Photonics scientists at the Warsaw University of Technology (WUT; Warsaw, Poland), working in collaboration with innovation incubator ACTPHAST 4.0 and medical imaging company Italray (Scandicci, Florence, Italy), have developed a new algorithm that ‘autocorrects’ unclear, low-dose digital x-rays to generate a higher-contrast image, meaning young children can receive safer x-ray scans.
When having an x-ray or computed tomography (CT) scan, beams enter the body and ricochet around inside—or become ‘scattered.’ Given that the scatter signal interferes with the primary contrast of the patient’s physical features such as bones or organs, this scattering process creates ‘noise’ and leads to a loss in image quality, making resulting x-rays appear blurred.
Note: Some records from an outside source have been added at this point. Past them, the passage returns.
-- ==== Sys2Proof/Tests/Slice0.lean ====
section
/-! SUPPORT. Small checks: ill-formed commands that WellFormed refuses, worked examples of the spec, and for every
statement with hypotheses a concrete state and operands that meet them (`wit_…`). -/
namespace Sys2Proof.Tests
open Sys2Proof.Machine
set_option Elab.async false

/-- A running device, powered, with its host port up and its orbits enabled: one command descriptor waits on each of the
orbits 0 to 3. -/
def ready : State :=
  { State.reset with
    phase := .running
    hp := { Hp.reset with bme := true }
    orbits := tabulate 16 (fun k => { Orbit.reset with cfg := 0x106, hostIdx := if k < 4 then 1 else 0 })
    pwr := { Pwr.reset with inReset := 0, on := 0xFF, hostUp := true, linkUp := true } }

/-- A descriptor on orbit 0 with room for 4 KB of response. -/
def cmd (p : List Nat) : Cmd :=
  { orbit := 0, tag := 7, plen := BitVec.ofNat 16 p.length, rlen := 0x1000, raddr := 0x10000, paddr := 0x20000, fence := false,
    payload := p.map (BitVec.ofNat 8) }

/-- Two and four bytes of a number, least significant first. -/
def b2 (n : Nat) : List Nat := [n % 256, n / 256]
def b4 (n : Nat) : List Nat := b2 (n % 65536) ++ b2 (n / 65536)

/-- Head 5, a fixed head of FD0. -/
def hd : HeadId := 5

/-- A configuration of TYPE 01 in RUN. -/
def runCfg : RouteCfg := { RouteCfg.reset with mode := 1, type := 1 }

/-- The device with head 5 made into RUN. -/
def live : State := ready.modFe hd (fun b => { b with route := { b.route with cur := runCfg } })

/-- The device with head 5 in RUN, its slices regulated and settled and its comparators released. -/
def calm : State :=
  (((live.modXsSlice hd .sys1 (fun v => { v with reg := .track })).modXsSlice hd .sys2 (fun v =>
    { v with reg := .track })).modFlt hd (fun f =>
    { f with slice := f.slice.both (fun v => { v with settleHeld := false, settleCount := 400 }) })).modCmp hd (fun c =>
    { c with slice := c.slice.both (fun v => { v with asserted := false, lowOut := false, highOut := false,
                                                      forced := false }) })

/-- Sections without bindings bind no head. -/
theorem no_bound {s : State} (e : s.sections = ready.sections) (h : HeadId) : boundSecs s h = [] := by
  have k : ∀ n, boundTo h (s.sec n) = false := fun n => by
    simp only [State.sec, e, ready, State.reset, tget_tabulate]
    rfl
  simp [boundSecs, k]

theorem no_clear {s : State} (e : s.sections = ready.sections) (h : HeadId) : clearBound s h = false := by
  simp [clearBound, no_bound e]

theorem no_neighbours {s : State} (e : ∀ g, (s.head g).xs.adj = Vector.replicate 4 0) (h : HeadId) :
    neighbours s h = [] := by
  have k : ∀ g a, adjLists (s.head g).xs.adj a = false := fun g a => by rw [e]; rfl
  simp [neighbours, k]

theorem ready_head (g : HeadId) : ready.head g = Head.reset := by
  simp [ready, State.head, State.reset]

/-! ### Front end, excitation, filters -/

theorem wit_Impedance_commands :
    headUp ready hd = true ∧
    (let c := cmd [5, 0, 0x2C, 1, 0xCF, 7, 20, 10, 20, 0, 0, 0]
     Accepted 0x0212 false 12 0 c (ready.advance 1) ∧ headArg c.payload 0 = some hd ∧ field c.payload 4 2 = 1999) ∧
    (let c := cmd ([5, 0, 0x2C, 1] ++ b2 12000 ++ [20, 10, 20, 0, 0, 0])
     Accepted 0x0212 false 12 0 c (ready.advance 1) ∧ headArg c.payload 0 = some hd ∧ field c.payload 4 2 = 12000) ∧
    (let c := cmd [5, 0, 1]
     Accepted 0x0214 false 3 0 c (ready.advance 1) ∧ headArg c.payload 0 = some hd ∧ mayRef ready hd .sys1 = false ∧
     (let s := ready.modFe hd (fun b => { b with impRes := ⟨0x80000000, 0⟩, imp := ⟨{ b.imp.one with fresh := true }, b.imp.two⟩ })
      Accepted 0x0214 false 3 0 c (s.advance 1) ∧ ∀ x ∈ slices (field c.payload 2 1), mayRef s hd x = true)) := by
  unfold Accepted
  decide +kernel

def routeCmd : Cmd := cmd ([5, 0, 1, 1, 0, 0, 3] ++ List.replicate 17 0)

theorem wit_Route_request_admission :
    headUp ready hd = true ∧ hostOk ready = true ∧
    (Accepted 0x0210 true 24 0 routeCmd (ready.advance 1) ∧ headArg routeCmd.payload 0 = some hd) ∧
    (let s := ready.modFe hd (fun b => { b with route := { b.route with phase := .make } })
     Accepted 0x0210 true 24 0 routeCmd (s.advance 1) ∧
       routeTest hd (routeCfgOf hd routeCmd.payload s) s = some (.refusedBusy, 4)) ∧
    (let c := cmd [5, 0, 101, 0, 0xFF, 0x0F, 0xFF, 0x0F]
     Accepted 0x0211 true 8 0 c (ready.advance 1) ∧ headArg c.payload 0 = some hd ∧ field c.payload 4 2 = 4095 ∧
       field c.payload 6 2 = 4095 ∧ field c.payload 2 1 ≠ (ready.head hd).fe.route.cur.level.toNat) ∧
    ready.hp.isSealed = false ∧ bit (0x80000000 : Word) 31 = true := by
  unfold Accepted
  decide +kernel

/-- Head 5 with GO about to be written. -/
def goState : State := ready.modFe hd (fun b => { b with routeCtrl := put 0 2 (fld 0x80000000 0 2) })

theorem wit_Route_request_passes :
    routeTest hd (routeCfgOf hd routeCmd.payload ready) ready = none ∧
    routeTest hd { (ready.head hd).fe.route.cur with level := 101 } ready = none ∧
    routeTest hd (routeCfgRegs hd goState) goState = none := by
  refine ⟨?_, ?_, ?_⟩ <;> unfold routeTest <;> (first | rw [no_clear (s := ready) rfl] | rw [no_clear (s := goState) rfl]) <;>
    decide +kernel

/-- Head 5 with a request for RUN in the given phase. -/
def inPhase (p : RoutePhase) : State :=
  ready.modFe hd (fun b => { b with route := { b.route with phase := p, req := some { runCfg with disch := 3 } } })

theorem wit_Route_request_sequence :
    awake ready = true ∧
    (((inPhase .ramp).head hd).fe.route.phase = .ramp ∧
      ((inPhase .ramp).head hd).fe.route.admAt + 100000000 ≤ max (inPhase .ramp).now 100000000) ∧
    (((inPhase .break1).head hd).fe.route.phase = .break1 ∧
      ((inPhase .break1).head hd).fe.route.breakAt + 2000000 ≤ max (inPhase .break1).now 2000000) ∧
    (((inPhase .disch).head hd).fe.route.phase = .disch ∧
      ((inPhase .disch).head hd).fe.route.dischAt + 10000000 * 3 ≤ max (inPhase .disch).now 30000000) ∧
    (((inPhase .break2).head hd).fe.route.phase = .break2 ∧ testRunning (inPhase .break2) hd = false ∧
      ((inPhase .break2).head hd).fe.route.dischAt + 2000000 ≤ max (inPhase .break2).now 2000000 ∧
      ((inPhase .break2).head hd).fe.route.req = some { runCfg with disch := 3 }) := by
  decide +kernel

/-- Head 5 calm, with a check of SYS1 due since the start. -/
def due : State := calm.modFe hd (fun b => { b with imp := b.imp.set .sys1 { b.imp.one with dueSince := some 0 } })

/-- Generator 1 of FD0 in a slot of that check. -/
def inSlot : State :=
  due.modTone 0 1 (fun v => { v with slot := some { head := hd, sys := .sys1, start := 0, sweep := false } })

/-- Generator 1 of FD0 in a sweep. -/
def inSweep : State :=
  calm.modTone 0 1 (fun v => { v with
    sweep := some { head := hd, sys := .sys1, points := 4, freq0 := 3000, step := 10, done := [], since := 0, job := none } })

theorem wit_Impedance_scheduler :
    awake calm = true ∧
    (inUse calm hd .sys1 = true ∧ ((calm.head hd).fe.imp.get .sys1).dueSince = none ∧
      impInterval calm hd = 300 * 10 ^ 12 ∧ ((calm.head hd).fe.imp.get .sys1).lastDone = 0) ∧
    (((due.head hd).fe.imp.get .sys1).dueSince = some 0 ∧ ((due.head hd).fe.imp.get .sys1).overdue = false ∧
      0 < impInterval due hd) ∧
    ((due.tone 0 1).slot = none ∧ (due.tone 0 1).sweep = none ∧ nextDue (due.advance 1) 0 = some (hd, .sys1)) ∧
    ((inSlot.tone 0 1).slot = some { head := hd, sys := .sys1, start := 0, sweep := false }) ∧
    (let s := inSlot.modCmp hd (fun c => { c with brakeSince := some 0 })
     deferral (s.advance 1) hd = true ∧ impExempt s hd .sys1 = false) ∧
    ((inSweep.tone 0 1).sweep.isSome = true ∧ (inSweep.tone 0 1).slot = none) := by
  decide +kernel

theorem wit_Impedance_sweep_takes_its_generator :
    let c := cmd [0, 1, 5, 0, 1, 16, 0xB8, 0x0B, 0, 0, 10, 0]
    Accepted 0x0215 true 12 (8 * field c.payload 5 1) c (ready.advance 1) ∧
      Accepted 0x0215 true 12 (8 * field c.payload 5 1) c (inSweep.advance 1) ∧ headArg c.payload 2 = some hd ∧
      headUp ready hd = true ∧ headUp inSweep hd = true ∧ field c.payload 0 1 = (dieOf hd).val ∧
      field c.payload 1 1 ≤ 3 ∧ field c.payload 4 1 = 1 ∧ field c.payload 5 1 = 16 ∧
      (ready.tone (dieOf hd) (Fin.ofNat 4 (field c.payload 1 1))).sweep = none ∧
      ((inSweep.tone (dieOf hd) (Fin.ofNat 4 (field c.payload 1 1))).sweep).isSome = true := by
  unfold Accepted
  decide +kernel

/-- Head 5 calm but for an invalid run of SYS2 that began at 0, with its gap. -/
def inGap : State :=
  calm.modFltSlice hd .sys2 (fun f => { f with
    inv := some { start := 0, ovr := true, cm := false, ovrNow := true, cmNow := false, long := false }
    gap := some { start := 0, stop := none, unbridged := false, settled := true } })

theorem wit_Invalid_runs_gaps_and_leakage :
    (awake calm = true ∧ inRun calm hd = true ∧ inUse calm hd .sys2 = true ∧
      ((calm.head hd).flt.slice.get .sys2).inv = none ∧ ((calm.head hd).flt.slice.get .sys2).gap = none) ∧
    (((inGap.head hd).flt.slice.get .sys2).inv = some { start := 0, ovr := true, cm := false, ovrNow := true, cmNow := false, long := false } ∧
      ((inGap.head hd).flt.slice.get .sys2).gap =
        some { start := 0, stop := none, unbridged := false, settled := true } ∧
      ((inGap.head hd).flt.slice.get .sys2).mark = none ∧ inGap.now = 0) ∧
    (let s := calm.modFe hd (fun b => { b with leakSince := some 0 })
     (s.head hd).fe.leakSince = some 0 ∧ (s.head hd).fe.leakFault = false) := by
  decide +kernel

def xsCmd : Cmd :=
  cmd ([5, 0, 3, 0] ++ b4 31000 ++ b4 36000 ++ b2 400 ++ b2 1200 ++ b2 7 ++ b2 9 ++ [41, 4, 9, 0])

theorem wit_Frequency_plan_commands :
    (let c := cmd ([5, 0] ++ List.replicate 16 0)
     headArg c.payload 0 = some hd ∧ Accepted 0x0221 false 18 0 c (ready.advance 1)) ∧
    (let c := cmd ([5, 0, 5, 0x80] ++ List.replicate 14 0)
     headArg c.payload 0 = some hd ∧ Accepted 0x0221 false 18 0 c (ready.advance 1) ∧
       adjLists (tabulate 4 (fun k => word (field c.payload (2 + 4 * k) 4) &&& 0x80FF80FF)) hd = true) ∧
    (let c := cmd [5, 0, 1]
     headArg c.payload 0 = some hd ∧ Accepted 0x0222 false 3 0 c (ready.advance 1)) ∧
    (let c := cmd ([15, 0, 0, 0] ++ b4 (0x20000000 + 4000 * 65536 + 4000))
     Accepted 0x0223 false 8 0 c (ready.advance 1) ∧ field c.payload 0 1 = 15 ∧
       fld (word (field c.payload 4 4)) 0 13 = fld (word (field c.payload 4 4)) 16 13) ∧
    (let c := cmd (b4 0x320647D0)
     Accepted 0x0224 false 4 0 c (ready.advance 1)) ∧
    (headArg xsCmd.payload 0 = some hd ∧ Accepted 0x0220 false 24 0 xsCmd (ready.advance 1) ∧ field xsCmd.payload 2 1 % 4 = 3 ∧
      field xsCmd.payload 4 4 < 131072 ∧ field xsCmd.payload 8 4 < 131072 ∧ field xsCmd.payload 12 2 < 2048 ∧
      field xsCmd.payload 14 2 < 2048) ∧
    (let c := cmd [5, 0, 2]
     let s := calm.modXsSlice hd .sys2 (fun v => { v with reg := .listen })
     headArg c.payload 0 = some hd ∧ headUp s hd = true ∧ Accepted 0x0225 false 3 0 c (s.advance 1) ∧
       Sys.sys2 ∈ slices (field c.payload 2 1) ∧ ((s.head hd).xs.slice.get .sys2).reg = .listen) := by
  refine ⟨?_, ?_, ?_, ?_, ?_, ?_, ?_⟩ <;> (try unfold Accepted) <;> decide +kernel

/-- Without neighbours, head 5 keeps its plan with its reset carriers, also with band set 0. -/
theorem wit_Plan_without_breach :
    planBreach (ready.modXs hd (fun b => { b with adj := Vector.replicate 4 0 })) hd = 0 ∧
    planBreach (ready.modXs hd (fun b => { b with bands := put 0 8 1 })) hd = 0 ∧
    xsTest hd { freq := ⟨31000, 36000⟩, amp := ⟨400, 1200⟩, phase := ⟨7, 9⟩, ilim := ⟨41, 4⟩, tau := 9 } ready = none := by
  have k : ∀ g, (ready.head g).xs.adj = Vector.replicate 4 0 := fun g => by rw [ready_head]; rfl
  have k1 : ∀ (f : XsHead → XsHead) (g : HeadId), (∀ b, b.adj = Vector.replicate 4 0 → (f b).adj = Vector.replicate 4 0) →
      ((ready.modXs hd f).head g).xs.adj = Vector.replicate 4 0 := fun f g hf => by
    by_cases e : g = hd
    · rw [e]; simpa using hf _ (k hd)
    · simpa [State.modXs, modHead_head_other _ _ _ _ e] using k g
  have n := fun f hf => no_neighbours (fun g => k1 f g hf) hd
  refine ⟨?_, ?_, ?_⟩
  · unfold planBreach
    rw [n _ (fun _ _ => rfl)]
    decide +kernel
  · unfold planBreach
    rw [n (fun b => { b with bands := put 0 8 1 }) (fun _ e => e)]
    decide +kernel
  · unfold xsTest planBreach
    simp only [no_clear (s := ready) rfl]
    rw [n (xsStore { freq := ⟨31000, 36000⟩, amp := ⟨400, 1200⟩, phase := ⟨7, 9⟩, ilim := ⟨41, 4⟩, tau := 9 })
      (fun _ e => e)]
    decide +kernel

/-- With the reset frequency plan no head breaks a rule. -/
theorem wit_Plan_of_every_head : planFirst ready = none := by
  have k : ∀ g, (ready.head g).xs.adj = Vector.replicate 4 0 := fun g => by rw [ready_head]; rfl
  have b : ∀ h, planBreach ready h = 0 := fun h => by
    unfold planBreach
    rw [no_neighbours k h]
    have a : adjLists Head.reset.xs.adj h = false := rfl
    simp only [carriers, ready_head, headBands, a]
    decide +kernel
  simp [planFirst, b]

/-- A separation of 4,001 Hz within a head. -/
def wide : State := { ready with dev := { ready.dev with plan := 0x321F4FA1 } }

/-- Every head breaks rule 2, head 0 first. -/
theorem wit_Plan_breach : planFirst wide = some (0, 2) := by
  have k : ∀ g, (wide.head g).xs.adj = Vector.replicate 4 0 := fun g => by
    show (ready.head g).xs.adj = _; rw [ready_head]; rfl
  have b : planBreach wide 0 = 2 := by
    unfold planBreach
    rw [no_neighbours k 0]
    decide +kernel
  have f : allFin 256 = 0 :: (List.finRange 255).map Fin.succ := List.finRange_succ
  simp [planFirst, f, b]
The scatter, however, can be counteracted with an ‘antiscatter grid’—a metal plate made of lead strips to encourage parallel beams—improving the image contrast. But, this grid normally requires a higher dose of x-rays, and can therefore be dangerous to small children.
X-rays can emit harmful ionizing radiation—high-energy particles that penetrate tissue to reveal internal organs and bone structures—which can damage DNA. While scientists have often sought to reduce this ionizing radiation, traditionally it has come at the expense of the type of detector and image resolution. Recognizing this, the team of scientists has been able to address the image quality problem as a result of scatter from the perspective of the acquired data and the digital image processing.
The research team’s method works by minimizing the scattering process by taking the original image and estimation of the scatter signal, explains Wojciech Krauze, the team’s project manager. By partially ‘reversing’ the scatter, the digital image processing algorithm is able to reduce the amount of noise signal, essentially ‘autocorrecting’ the blurred image instantly, he says.
“The result is a ‘scatter grid quality’ image without the need for an actual anti scatter grid,” Krauze says.